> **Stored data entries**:
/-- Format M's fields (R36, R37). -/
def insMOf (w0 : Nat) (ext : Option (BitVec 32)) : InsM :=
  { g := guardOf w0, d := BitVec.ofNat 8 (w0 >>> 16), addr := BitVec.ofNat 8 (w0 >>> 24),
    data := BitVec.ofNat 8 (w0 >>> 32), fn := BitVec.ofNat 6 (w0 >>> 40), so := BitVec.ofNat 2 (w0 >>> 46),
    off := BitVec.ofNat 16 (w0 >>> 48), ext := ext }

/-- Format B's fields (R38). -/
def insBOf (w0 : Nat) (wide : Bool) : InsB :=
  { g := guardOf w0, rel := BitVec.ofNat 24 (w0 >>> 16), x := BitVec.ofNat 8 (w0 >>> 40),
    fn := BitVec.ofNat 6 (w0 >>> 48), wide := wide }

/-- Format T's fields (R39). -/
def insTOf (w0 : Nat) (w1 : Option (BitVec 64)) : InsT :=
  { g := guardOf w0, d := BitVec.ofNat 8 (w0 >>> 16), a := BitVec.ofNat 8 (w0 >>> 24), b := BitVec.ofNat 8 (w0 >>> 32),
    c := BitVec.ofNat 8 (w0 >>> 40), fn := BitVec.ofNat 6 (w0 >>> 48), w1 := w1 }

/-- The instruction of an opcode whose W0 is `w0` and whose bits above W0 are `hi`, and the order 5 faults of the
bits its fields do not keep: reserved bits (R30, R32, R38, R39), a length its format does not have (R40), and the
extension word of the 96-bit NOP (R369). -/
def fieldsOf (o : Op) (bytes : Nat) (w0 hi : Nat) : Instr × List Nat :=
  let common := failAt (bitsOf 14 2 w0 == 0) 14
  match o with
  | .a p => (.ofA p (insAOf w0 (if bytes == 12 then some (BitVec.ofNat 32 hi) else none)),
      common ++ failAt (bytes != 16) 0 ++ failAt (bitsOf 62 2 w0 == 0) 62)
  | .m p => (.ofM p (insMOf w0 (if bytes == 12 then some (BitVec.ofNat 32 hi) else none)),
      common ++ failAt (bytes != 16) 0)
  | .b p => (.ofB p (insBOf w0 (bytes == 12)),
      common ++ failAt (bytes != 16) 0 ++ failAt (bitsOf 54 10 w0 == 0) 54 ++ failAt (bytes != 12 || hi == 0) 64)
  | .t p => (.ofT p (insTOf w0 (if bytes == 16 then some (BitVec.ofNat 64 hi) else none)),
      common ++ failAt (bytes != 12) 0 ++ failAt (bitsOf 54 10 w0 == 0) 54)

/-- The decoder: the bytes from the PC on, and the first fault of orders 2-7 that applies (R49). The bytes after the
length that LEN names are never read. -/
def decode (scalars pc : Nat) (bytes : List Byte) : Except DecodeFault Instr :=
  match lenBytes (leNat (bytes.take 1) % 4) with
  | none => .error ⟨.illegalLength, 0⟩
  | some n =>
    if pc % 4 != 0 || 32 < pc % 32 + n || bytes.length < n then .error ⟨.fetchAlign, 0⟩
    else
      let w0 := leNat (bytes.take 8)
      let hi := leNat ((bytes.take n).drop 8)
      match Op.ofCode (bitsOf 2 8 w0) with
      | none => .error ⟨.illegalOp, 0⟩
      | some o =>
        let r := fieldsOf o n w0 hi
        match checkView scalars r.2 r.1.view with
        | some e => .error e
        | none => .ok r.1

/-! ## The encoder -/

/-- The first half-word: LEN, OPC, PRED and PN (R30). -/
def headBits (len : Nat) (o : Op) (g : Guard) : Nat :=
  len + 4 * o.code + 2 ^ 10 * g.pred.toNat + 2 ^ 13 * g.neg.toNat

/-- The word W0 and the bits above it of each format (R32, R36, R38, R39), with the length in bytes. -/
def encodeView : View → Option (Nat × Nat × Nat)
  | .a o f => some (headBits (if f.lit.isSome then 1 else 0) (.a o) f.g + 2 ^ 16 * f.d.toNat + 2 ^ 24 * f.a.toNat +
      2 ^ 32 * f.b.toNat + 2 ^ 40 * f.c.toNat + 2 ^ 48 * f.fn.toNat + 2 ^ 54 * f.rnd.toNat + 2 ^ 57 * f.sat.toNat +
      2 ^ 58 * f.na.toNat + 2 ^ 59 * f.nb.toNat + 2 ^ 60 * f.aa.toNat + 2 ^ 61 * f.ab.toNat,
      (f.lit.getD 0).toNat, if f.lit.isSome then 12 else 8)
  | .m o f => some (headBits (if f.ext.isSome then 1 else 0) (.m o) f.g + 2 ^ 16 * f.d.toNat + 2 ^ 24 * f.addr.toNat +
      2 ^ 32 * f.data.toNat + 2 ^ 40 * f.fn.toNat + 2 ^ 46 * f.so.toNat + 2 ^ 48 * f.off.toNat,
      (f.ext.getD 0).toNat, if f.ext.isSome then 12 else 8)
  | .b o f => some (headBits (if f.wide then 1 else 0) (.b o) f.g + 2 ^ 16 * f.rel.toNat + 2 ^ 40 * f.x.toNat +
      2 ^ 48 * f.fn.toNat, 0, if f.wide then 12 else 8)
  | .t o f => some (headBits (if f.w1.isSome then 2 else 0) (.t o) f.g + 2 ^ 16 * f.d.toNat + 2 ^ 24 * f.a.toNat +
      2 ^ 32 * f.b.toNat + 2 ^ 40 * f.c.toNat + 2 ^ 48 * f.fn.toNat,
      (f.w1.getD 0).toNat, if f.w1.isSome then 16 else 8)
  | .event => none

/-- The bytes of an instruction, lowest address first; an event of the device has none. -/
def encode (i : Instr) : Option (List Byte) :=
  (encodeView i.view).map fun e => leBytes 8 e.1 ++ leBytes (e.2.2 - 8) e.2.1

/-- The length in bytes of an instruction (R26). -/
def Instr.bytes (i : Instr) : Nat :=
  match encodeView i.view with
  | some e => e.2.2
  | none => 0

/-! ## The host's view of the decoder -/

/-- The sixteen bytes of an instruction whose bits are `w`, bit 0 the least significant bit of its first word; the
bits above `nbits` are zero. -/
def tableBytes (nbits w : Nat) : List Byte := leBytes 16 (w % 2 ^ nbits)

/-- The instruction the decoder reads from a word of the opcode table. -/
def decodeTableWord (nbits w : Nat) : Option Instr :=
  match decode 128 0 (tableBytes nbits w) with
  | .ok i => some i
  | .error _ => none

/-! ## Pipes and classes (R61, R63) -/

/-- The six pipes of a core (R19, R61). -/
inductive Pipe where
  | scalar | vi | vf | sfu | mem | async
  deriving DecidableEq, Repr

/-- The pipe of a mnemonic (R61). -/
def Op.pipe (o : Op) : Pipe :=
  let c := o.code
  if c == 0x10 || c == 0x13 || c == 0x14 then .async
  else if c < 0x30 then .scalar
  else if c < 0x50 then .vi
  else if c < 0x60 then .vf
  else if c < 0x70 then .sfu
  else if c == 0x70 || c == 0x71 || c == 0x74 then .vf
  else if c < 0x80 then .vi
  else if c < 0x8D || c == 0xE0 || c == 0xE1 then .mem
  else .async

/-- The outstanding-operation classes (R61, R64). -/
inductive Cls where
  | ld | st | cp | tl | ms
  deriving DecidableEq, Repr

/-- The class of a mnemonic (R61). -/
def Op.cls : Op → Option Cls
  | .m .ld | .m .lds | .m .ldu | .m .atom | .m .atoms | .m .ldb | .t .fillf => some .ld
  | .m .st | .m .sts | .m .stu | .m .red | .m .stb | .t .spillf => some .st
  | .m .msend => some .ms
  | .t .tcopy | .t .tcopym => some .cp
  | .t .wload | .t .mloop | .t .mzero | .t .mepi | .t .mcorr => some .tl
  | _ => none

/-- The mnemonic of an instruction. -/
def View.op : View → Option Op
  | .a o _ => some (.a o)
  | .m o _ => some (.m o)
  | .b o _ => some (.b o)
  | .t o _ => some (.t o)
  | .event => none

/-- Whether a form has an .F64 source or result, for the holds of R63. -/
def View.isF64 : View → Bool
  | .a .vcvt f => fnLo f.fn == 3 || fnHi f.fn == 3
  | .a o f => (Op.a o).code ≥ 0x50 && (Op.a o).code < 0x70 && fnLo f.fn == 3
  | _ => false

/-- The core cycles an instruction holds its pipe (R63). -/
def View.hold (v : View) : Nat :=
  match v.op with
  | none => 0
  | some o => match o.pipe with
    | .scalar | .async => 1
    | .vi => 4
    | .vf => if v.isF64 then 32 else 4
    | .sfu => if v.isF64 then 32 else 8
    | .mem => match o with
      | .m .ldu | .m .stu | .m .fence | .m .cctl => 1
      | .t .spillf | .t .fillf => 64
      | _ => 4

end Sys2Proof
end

> **Exercise brief**: Count the lines in the data where "leNat" occurs. Report the number only.

> **Exercise answer**: 3